Let me know what changes you want made to the program if any to better model the idea, but I think this does it pretty well. If switching was always the better option, we should see a clear separation in the winnings vs the other cases because the simulation always switches.
Please, give me some credit. A sequence of prime numbers that grows that fast pretty much narrows it down to a very small set of sequences, the most famous of which is the prime Bells.
I'll give you the first FOUR numbers.
0,1,4,9
What is the next number in this sequence?
Your mother is a sequence.
The problem with your model is the upper bound. In the actual problem, there is no upper bound on the amount of money which could be in the suitcase. If you add in a fixed upper bound, as I note in my post on the previous page, there are situations like example two where, given that you give the player complete information about the method of random selection, he can know which briefcase he has by only opening one.
1, 1, 1, 1, 1, 1, 1, 1, 1, 1, 1, 1, 1, 1, 1, 1, 1, 1, 1, 1, 1, 3, 1, 1, 1, 1, 1, 8, 1,...

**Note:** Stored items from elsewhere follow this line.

/-- The Scheduler places the next task of a drive (R110), checked against the write point of the facing
side (R127). -/
def Run.placeTasks (r : Run) (d : Nat) : Run :=
  let v := r.driveAt d
  let a := r.assignAt d
  let ready := (v.state == .ready || v.state == .busy) && !v.unloadAsked && a.incoming.isNone
  if ready ∧ v.freeBuf.isSome ∧ !(v.asks.any (fun x => !x.data)) then
    match v.serial with
    | none => r
    | some n =>
      let ts := (a.tasks.filterMap (fun f => r.taskAt f)).filter (fun t => t.on n v.side)
      match r.nextTask ts v.lastSector with
      | none => r.push (.depart d)
      | some t =>
        let r := r.unlist t.frame
        if r.writePoint n v.side ≤ t.loc.sector then (r.push (.fillFail t.frame .notWritten)).push (.placeTasks d)
        else
          let r := r.modTask t.frame (fun t => { t with phase := .header, drive := some d })
          ((r.modDrive d (fun v => { v with asks := v.asks ++ [{ frame := t.frame, data := false }] })).push
            (.drive d)).push (.placeTasks d)
  else if a.tasks.isEmpty then r.push (.depart d)
  else r

/-! ### Relocation candidates (R165, R166) -/

/-- Some entry that is not FREE holds a location as its old location (R163). -/
def Store.holdsOld (s : Store) (l : Location) : Bool :=
  s.relocs.any (fun e =>
    match e with
    | .free => false
    | .reserved o => o == l
    | .awaitingAck o _ => o == l)

/-- The lowest-numbered FREE entry of the relocation table (R163). -/
def Store.freeReloc (s : Store) : Option Nat :=
  (List.range s.relocs.length).find? (fun i => s.relocs[i]? == some .free)

/-- Set an entry of the relocation table. -/
def Run.setReloc (r : Run) (i : Nat) (e : RelocEntry) : Run :=
  { r with store := { r.store with relocs := r.store.relocs.set i e } }

/-- At the seal of a page read that is a candidate, a relocation job is created and an entry reserved, or
its log entries are marked DEFERRED (R165). -/
def Run.judgeCandidate (r : Run) (t : Task) : Run :=
  match r.judgingOf t.frame with
  | none => r
  | some j =>
    if r.settings.threshold ≤ j.tally ∧ !j.uncorrectable then
      let may := r.settings.relocation && !t.origin && !r.store.holdsOld t.loc &&
        decide (r.media.relocJobs.length < relocationJobs)
      match r.store.freeReloc with
      | some e =>
        if may then
          let job : RelocJob := { frame := t.frame, old := t.loc, entry := e, entries := j.entries, job := none }
          let r := (r.setReloc e (.reserved t.loc)).markLog j.entries .scheduled
          { r with media := { r.media with relocJobs := r.media.relocJobs ++ [job] } }
        else r.markLog j.entries .deferred
      | none => r.markLog j.entries .deferred
    else r

/-- A relocation job that has not taken its hold takes it, or is not created because its frame no longer
bears the old location (R166). -/
def Run.relocationHit (r : Run) (q : RelocJob) : Run :=
  let drop := fun (r : Run) =>
    let r := (r.setReloc q.entry .free).markLog q.entries .deferred
    { r with media := { r.media with relocJobs := r.media.relocJobs.filter (fun x => x.entry != q.entry) } }
  match r.frameAt q.frame with
  | .sealed tag info _ _ _ =>
    if tag = q.old then
      let r := r.addHold q.frame (.relocation q.entry)
      let (id, r) := Run.createJob r.takeAge.2 (.relocation q.entry) 3 r.takeAge.1 none
      let b : BurnJob :=
        { job := id, slot := none, entry := some q.entry, deedClass := info.deedClass, deedSeq := info.deedSeq,
          pageIndex := info.pageIndex, stamp := List.replicate 8 0, origin := some tag,
          pages := [{ frame := q.frame, imageLen := info.imageLen, attempts := 0, placed := none }],
          waiting := [.page 0], failing := none }
      { r with media := { r.media with relocJobs := r.media.relocJobs.map (fun x =>
                 if x.entry = q.entry then { x with job := some id } else x) },
               filing := { r.filing with burns := r.filing.burns ++ [b] } }
    else drop r
  | _ => drop r

/-! ### Placing sectors and the seal (R12, R13, R130) -/

/-- The last sector of an image is placed: the frame seals, its grants open or are withdrawn, its pages
become FINAL, the page read is judged for relocation, and the task ends (R13, R130, R165). -/
def Run.sealFrame (r : Run) (frame : Nat) : Run :=
  match r.frameAt frame, r.taskAt frame with
  | .filling tag _ (some info) _ damaged corrected hs, some t =>
    let r := r.setFrame frame (.sealed tag info damaged corrected hs)
    let refusing := if damaged then r.fee.certifiedOwners frame else []
    let r := r.openAtSeal frame info.deedClass damaged
    let jobs := (r.retr.fetches.filter (fun f => f.pages.any (fun p => p.frame == some frame && p.code.isNone))).map
      (fun f => f.job)
    let r := r.sealPages frame damaged corrected refusing
    let r := (r.judgeCandidate t).endTask frame
    let r := r.checkReclaim frame
    let r := match t.carrier with
      | some j => r.push (.safePoint j)
      | none => r
    jobs.foldl (fun r j => r.push (.fetchEnd j)) r
  | _, _ => r

/-- A sector of a filling frame has been placed by its stream (R12): the fill mark rises and the flags are
set; the last one ends the stream and seals the frame. -/
def Run.placeSector (r : Run) (s : Stream) : Run :=
  let judged := (r.judgingOf s.frame).bind (fun j => j.get s.pos)
  match r.frameAt s.frame with
  | .filling tag ph (some info) _ damaged corrected hs =>
    let mark := min info.imageLen (1024 * s.pos)
    let r := r.setFrame s.frame
      (.filling tag ph (some info) mark (damaged || judged == some .uncorrectable)
        (corrected || judged == some .corrected) hs)
    let d := s.idx / 2
    let b := s.idx % 2
    if info.imageLen ≤ 1024 * s.pos then
      (((r.freeBuffer d b).sealFrame s.frame).push (.drive d)).push (.placeTasks d)
    else
      let r := r.modBuf d b (fun x => { x with moved := x.moved + 1 })
      r.modStream s.idx (fun s => { s with pos := s.pos + 1, done := 0 })
  | _ => r

end Sys2Proof.Machine
end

The problem is still there even if you don't tell the player that there's an upper bound on X. The trick of the problem is in the "random selection" of X. Truly random selection results in an equal chance in all cases that the other briefcase contains .5X or 2X, whereas any situation with an upper bound alters that probability (whether the player knows it or not), and thus fundamentally alters the problem.
You can say that that's unrealistic, and that there is always an upper bound on X, and I would agree with you. My point, though, is that a sufficiently high upper bound of X results in the player wanting to switch in most cases - namely, in the 75% of cases where he cannot deduce, based on the upper bound of X, which briefcase he's opened.
I will agree to this: if you provide an upper bound for X, then do not tell the player what it is and do not give the player enough trials to be able to deduce it (this is actually probably a pretty nasty sticking point, as even one trial allows him to begin weighting his switch/not switch choice to beat the average), he can't do better by strategically switching or not switching.
This. If there is a finite upper bound to the amount that can be in the cases it changes the problem entirely.